Collected data
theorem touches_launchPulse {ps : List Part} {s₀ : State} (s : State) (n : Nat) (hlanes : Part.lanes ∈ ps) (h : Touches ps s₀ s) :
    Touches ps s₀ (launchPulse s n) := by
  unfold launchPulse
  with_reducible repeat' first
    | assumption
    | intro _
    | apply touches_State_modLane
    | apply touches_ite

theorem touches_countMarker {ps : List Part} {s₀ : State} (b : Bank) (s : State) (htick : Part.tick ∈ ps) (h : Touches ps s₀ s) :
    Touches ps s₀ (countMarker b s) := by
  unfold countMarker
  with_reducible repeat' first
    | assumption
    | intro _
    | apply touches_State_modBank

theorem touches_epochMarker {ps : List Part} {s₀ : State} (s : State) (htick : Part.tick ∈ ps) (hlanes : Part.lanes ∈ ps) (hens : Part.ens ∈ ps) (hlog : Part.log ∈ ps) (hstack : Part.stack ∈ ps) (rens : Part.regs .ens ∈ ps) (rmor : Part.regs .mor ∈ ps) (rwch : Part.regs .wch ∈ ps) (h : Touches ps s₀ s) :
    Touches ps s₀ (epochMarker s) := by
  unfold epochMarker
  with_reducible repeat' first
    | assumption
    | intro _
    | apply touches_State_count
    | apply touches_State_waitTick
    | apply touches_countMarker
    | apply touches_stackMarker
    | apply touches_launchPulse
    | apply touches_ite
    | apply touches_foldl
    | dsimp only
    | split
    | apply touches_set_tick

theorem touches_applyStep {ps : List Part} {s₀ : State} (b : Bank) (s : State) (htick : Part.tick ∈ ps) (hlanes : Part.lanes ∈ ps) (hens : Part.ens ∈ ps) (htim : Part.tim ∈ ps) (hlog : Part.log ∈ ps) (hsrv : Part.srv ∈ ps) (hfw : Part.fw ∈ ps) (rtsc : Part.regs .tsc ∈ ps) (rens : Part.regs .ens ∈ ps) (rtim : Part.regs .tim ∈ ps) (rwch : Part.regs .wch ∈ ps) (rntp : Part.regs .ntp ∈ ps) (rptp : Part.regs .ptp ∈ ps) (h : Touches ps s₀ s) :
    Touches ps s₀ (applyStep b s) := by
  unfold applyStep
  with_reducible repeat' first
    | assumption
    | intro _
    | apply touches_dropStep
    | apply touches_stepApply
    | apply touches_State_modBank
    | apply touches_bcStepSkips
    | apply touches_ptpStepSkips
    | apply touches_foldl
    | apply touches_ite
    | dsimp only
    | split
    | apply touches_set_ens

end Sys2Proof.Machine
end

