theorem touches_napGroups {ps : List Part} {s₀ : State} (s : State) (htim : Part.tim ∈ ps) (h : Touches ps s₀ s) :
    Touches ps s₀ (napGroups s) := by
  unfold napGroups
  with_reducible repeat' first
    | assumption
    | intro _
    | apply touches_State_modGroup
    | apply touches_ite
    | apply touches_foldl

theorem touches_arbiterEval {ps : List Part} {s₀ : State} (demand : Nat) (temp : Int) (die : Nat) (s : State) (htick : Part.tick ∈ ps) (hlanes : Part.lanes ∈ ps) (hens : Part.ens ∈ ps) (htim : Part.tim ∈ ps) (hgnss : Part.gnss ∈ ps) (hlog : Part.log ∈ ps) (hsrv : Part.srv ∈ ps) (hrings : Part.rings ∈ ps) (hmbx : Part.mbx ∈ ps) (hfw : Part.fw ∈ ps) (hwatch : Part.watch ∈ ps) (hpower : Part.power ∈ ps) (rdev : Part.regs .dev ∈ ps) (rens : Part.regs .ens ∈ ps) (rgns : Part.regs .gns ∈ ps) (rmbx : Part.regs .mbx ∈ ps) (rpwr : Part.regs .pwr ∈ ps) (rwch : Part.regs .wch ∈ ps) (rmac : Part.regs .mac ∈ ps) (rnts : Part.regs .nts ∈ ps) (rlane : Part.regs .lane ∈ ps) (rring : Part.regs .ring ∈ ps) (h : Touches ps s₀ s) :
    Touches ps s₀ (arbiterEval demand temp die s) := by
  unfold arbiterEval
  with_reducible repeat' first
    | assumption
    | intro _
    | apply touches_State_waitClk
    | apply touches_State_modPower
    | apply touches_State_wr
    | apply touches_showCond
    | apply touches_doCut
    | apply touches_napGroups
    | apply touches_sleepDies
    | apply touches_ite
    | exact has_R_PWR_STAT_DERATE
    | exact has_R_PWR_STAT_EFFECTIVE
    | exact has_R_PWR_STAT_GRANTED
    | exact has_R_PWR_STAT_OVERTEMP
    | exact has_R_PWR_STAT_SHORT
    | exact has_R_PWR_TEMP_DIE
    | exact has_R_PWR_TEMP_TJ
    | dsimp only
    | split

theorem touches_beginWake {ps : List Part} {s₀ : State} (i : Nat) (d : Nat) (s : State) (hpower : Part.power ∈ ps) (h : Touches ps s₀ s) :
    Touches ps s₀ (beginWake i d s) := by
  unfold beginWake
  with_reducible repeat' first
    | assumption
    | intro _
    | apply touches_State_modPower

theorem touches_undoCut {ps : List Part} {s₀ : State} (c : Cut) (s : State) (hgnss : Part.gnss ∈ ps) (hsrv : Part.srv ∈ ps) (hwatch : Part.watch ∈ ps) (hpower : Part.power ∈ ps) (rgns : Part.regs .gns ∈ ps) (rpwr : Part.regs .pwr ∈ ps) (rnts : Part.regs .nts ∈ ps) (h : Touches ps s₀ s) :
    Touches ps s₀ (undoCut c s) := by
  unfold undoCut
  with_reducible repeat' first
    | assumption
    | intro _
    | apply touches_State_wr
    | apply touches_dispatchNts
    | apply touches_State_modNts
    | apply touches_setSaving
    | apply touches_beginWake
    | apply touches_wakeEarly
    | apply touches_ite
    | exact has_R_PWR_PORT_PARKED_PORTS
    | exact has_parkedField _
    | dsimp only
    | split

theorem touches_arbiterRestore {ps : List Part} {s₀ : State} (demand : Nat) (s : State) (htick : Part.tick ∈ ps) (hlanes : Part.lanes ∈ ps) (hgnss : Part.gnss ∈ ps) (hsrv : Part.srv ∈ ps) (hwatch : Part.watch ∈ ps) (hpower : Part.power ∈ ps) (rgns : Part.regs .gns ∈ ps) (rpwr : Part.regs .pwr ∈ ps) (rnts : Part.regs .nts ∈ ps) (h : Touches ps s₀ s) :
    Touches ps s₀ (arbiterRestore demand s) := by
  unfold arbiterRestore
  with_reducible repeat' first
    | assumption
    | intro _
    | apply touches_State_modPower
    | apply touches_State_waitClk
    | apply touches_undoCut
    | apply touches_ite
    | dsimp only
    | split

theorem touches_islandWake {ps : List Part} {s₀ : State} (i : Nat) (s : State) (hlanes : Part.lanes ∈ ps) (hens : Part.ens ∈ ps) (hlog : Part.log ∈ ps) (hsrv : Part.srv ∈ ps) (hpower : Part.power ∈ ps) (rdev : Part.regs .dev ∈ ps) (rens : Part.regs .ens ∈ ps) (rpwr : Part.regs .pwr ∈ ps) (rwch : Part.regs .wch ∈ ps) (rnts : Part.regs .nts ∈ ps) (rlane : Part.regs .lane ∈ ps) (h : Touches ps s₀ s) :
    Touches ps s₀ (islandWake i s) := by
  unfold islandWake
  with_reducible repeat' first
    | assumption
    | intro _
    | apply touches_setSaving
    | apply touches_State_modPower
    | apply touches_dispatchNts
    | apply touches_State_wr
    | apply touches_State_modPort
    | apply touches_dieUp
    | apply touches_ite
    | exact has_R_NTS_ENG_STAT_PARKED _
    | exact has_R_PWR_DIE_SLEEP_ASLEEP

* [EXERCISE PROMPT]:
Make an exact copy of every line in the data.

* [WORKED SOLUTION]:
theorem touches_launchPulse {ps : List Part} {s₀ : State} (s : State) (n : Nat) (hlanes : Part.lanes ∈ ps) (h : Touches ps s₀ s) :
    Touches ps s₀ (launchPulse s n) := by
  unfold launchPulse
  with_reducible repeat' first
    | assumption
    | intro _
    | apply touches_State_modLane
    | apply touches_ite

theorem touches_countMarker {ps : List Part} {s₀ : State} (b : Bank) (s : State) (htick : Part.tick ∈ ps) (h : Touches ps s₀ s) :
    Touches ps s₀ (countMarker b s) := by
  unfold countMarker
  with_reducible repeat' first
    | assumption
    | intro _
    | apply touches_State_modBank

theorem touches_epochMarker {ps : List Part} {s₀ : State} (s : State) (htick : Part.tick ∈ ps) (hlanes : Part.lanes ∈ ps) (hens : Part.ens ∈ ps) (hlog : Part.log ∈ ps) (hstack : Part.stack ∈ ps) (rens : Part.regs .ens ∈ ps) (rmor : Part.regs .mor ∈ ps) (rwch : Part.regs .wch ∈ ps) (h : Touches ps s₀ s) :
    Touches ps s₀ (epochMarker s) := by
  unfold epochMarker
  with_reducible repeat' first
    | assumption
    | intro _
    | apply touches_State_count
    | apply touches_State_waitTick
    | apply touches_countMarker
    | apply touches_stackMarker
    | apply touches_launchPulse
    | apply touches_ite
    | apply touches_foldl
    | dsimp only
    | split
    | apply touches_set_tick

theorem touches_applyStep {ps : List Part} {s₀ : State} (b : Bank) (s : State) (htick : Part.tick ∈ ps) (hlanes : Part.lanes ∈ ps) (hens : Part.ens ∈ ps) (htim : Part.tim ∈ ps) (hlog : Part.log ∈ ps) (hsrv : Part.srv ∈ ps) (hfw : Part.fw ∈ ps) (rtsc : Part.regs .tsc ∈ ps) (rens : Part.regs .ens ∈ ps) (rtim : Part.regs .tim ∈ ps) (rwch : Part.regs .wch ∈ ps) (rntp : Part.regs .ntp ∈ ps) (rptp : Part.regs .ptp ∈ ps) (h : Touches ps s₀ s) :
    Touches ps s₀ (applyStep b s) := by
  unfold applyStep
  with_reducible repeat' first
    | assumption
    | intro _
    | apply touches_dropStep
    | apply touches_stepApply
    | apply touches_State_modBank
    | apply touches_bcStepSkips
    | apply touches_ptpStepSkips
    | apply touches_foldl
    | apply touches_ite
    | dsimp only
    | split
    | apply touches_set_ens

end Sys2Proof.Machine
end

theorem touches_napGroups {ps : List Part} {s₀ : State} (s : State) (htim : Part.tim ∈ ps) (h : Touches ps s₀ s) :
    Touches ps s₀ (napGroups s) := by
  unfold napGroups
  with_reducible repeat' first
    | assumption
    | intro _
    | apply touches_State_modGroup
    | apply touches_ite
    | apply touches_foldl

theorem touches_arbiterEval {ps : List Part} {s₀ : State} (demand : Nat) (temp : Int) (die : Nat) (s : State) (htick : Part.tick ∈ ps) (hlanes : Part.lanes ∈ ps) (hens : Part.ens ∈ ps) (htim : Part.tim ∈ ps) (hgnss : Part.gnss ∈ ps) (hlog : Part.log ∈ ps) (hsrv : Part.srv ∈ ps) (hrings : Part.rings ∈ ps) (hmbx : Part.mbx ∈ ps) (hfw : Part.fw ∈ ps) (hwatch : Part.watch ∈ ps) (hpower : Part.power ∈ ps) (rdev : Part.regs .dev ∈ ps) (rens : Part.regs .ens ∈ ps) (rgns : Part.regs .gns ∈ ps) (rmbx : Part.regs .mbx ∈ ps) (rpwr : Part.regs .pwr ∈ ps) (rwch : Part.regs .wch ∈ ps) (rmac : Part.regs .mac ∈ ps) (rnts : Part.regs .nts ∈ ps) (rlane : Part.regs .lane ∈ ps) (rring : Part.regs .ring ∈ ps) (h : Touches ps s₀ s) :
    Touches ps s₀ (arbiterEval demand temp die s) := by
  unfold arbiterEval
  with_reducible repeat' first
    | assumption
    | intro _
    | apply touches_State_waitClk
    | apply touches_State_modPower
    | apply touches_State_wr
    | apply touches_showCond
    | apply touches_doCut
    | apply touches_napGroups
    | apply touches_sleepDies
    | apply touches_ite
    | exact has_R_PWR_STAT_DERATE
    | exact has_R_PWR_STAT_EFFECTIVE
    | exact has_R_PWR_STAT_GRANTED
    | exact has_R_PWR_STAT_OVERTEMP
    | exact has_R_PWR_STAT_SHORT
    | exact has_R_PWR_TEMP_DIE
    | exact has_R_PWR_TEMP_TJ
    | dsimp only
    | split

theorem touches_beginWake {ps : List Part} {s₀ : State} (i : Nat) (d : Nat) (s : State) (hpower : Part.power ∈ ps) (h : Touches ps s₀ s) :
    Touches ps s₀ (beginWake i d s) := by
  unfold beginWake
  with_reducible repeat' first
    | assumption
    | intro _
    | apply touches_State_modPower

theorem touches_undoCut {ps : List Part} {s₀ : State} (c : Cut) (s : State) (hgnss : Part.gnss ∈ ps) (hsrv : Part.srv ∈ ps) (hwatch : Part.watch ∈ ps) (hpower : Part.power ∈ ps) (rgns : Part.regs .gns ∈ ps) (rpwr : Part.regs .pwr ∈ ps) (rnts : Part.regs .nts ∈ ps) (h : Touches ps s₀ s) :
    Touches ps s₀ (undoCut c s) := by
  unfold undoCut
  with_reducible repeat' first
    | assumption
    | intro _
    | apply touches_State_wr
    | apply touches_dispatchNts
    | apply touches_State_modNts
    | apply touches_setSaving
    | apply touches_beginWake
    | apply touches_wakeEarly
    | apply touches_ite
    | exact has_R_PWR_PORT_PARKED_PORTS
    | exact has_parkedField _
    | dsimp only
    | split

theorem touches_arbiterRestore {ps : List Part} {s₀ : State} (demand : Nat) (s : State) (htick : Part.tick ∈ ps) (hlanes : Part.lanes ∈ ps) (hgnss : Part.gnss ∈ ps) (hsrv : Part.srv ∈ ps) (hwatch : Part.watch ∈ ps) (hpower : Part.power ∈ ps) (rgns : Part.regs .gns ∈ ps) (rpwr : Part.regs .pwr ∈ ps) (rnts : Part.regs .nts ∈ ps) (h : Touches ps s₀ s) :
    Touches ps s₀ (arbiterRestore demand s) := by
  unfold arbiterRestore
  with_reducible repeat' first
    | assumption
    | intro _
    | apply touches_State_modPower
    | apply touches_State_waitClk
    | apply touches_undoCut
    | apply touches_ite
    | dsimp only
    | split

theorem touches_islandWake {ps : List Part} {s₀ : State} (i : Nat) (s : State) (hlanes : Part.lanes ∈ ps) (hens : Part.ens ∈ ps) (hlog : Part.log ∈ ps) (hsrv : Part.srv ∈ ps) (hpower : Part.power ∈ ps) (rdev : Part.regs .dev ∈ ps) (rens : Part.regs .ens ∈ ps) (rpwr : Part.regs .pwr ∈ ps) (rwch : Part.regs .wch ∈ ps) (rnts : Part.regs .nts ∈ ps) (rlane : Part.regs .lane ∈ ps) (h : Touches ps s₀ s) :
    Touches ps s₀ (islandWake i s) := by
  unfold islandWake
  with_reducible repeat' first
    | assumption
    | intro _
    | apply touches_setSaving
    | apply touches_State_modPower
    | apply touches_dispatchNts
    | apply touches_State_wr
    | apply touches_State_modPort
    | apply touches_dieUp
    | apply touches_ite
    | exact has_R_NTS_ENG_STAT_PARKED _
    | exact has_R_PWR_DIE_SLEEP_ASLEEP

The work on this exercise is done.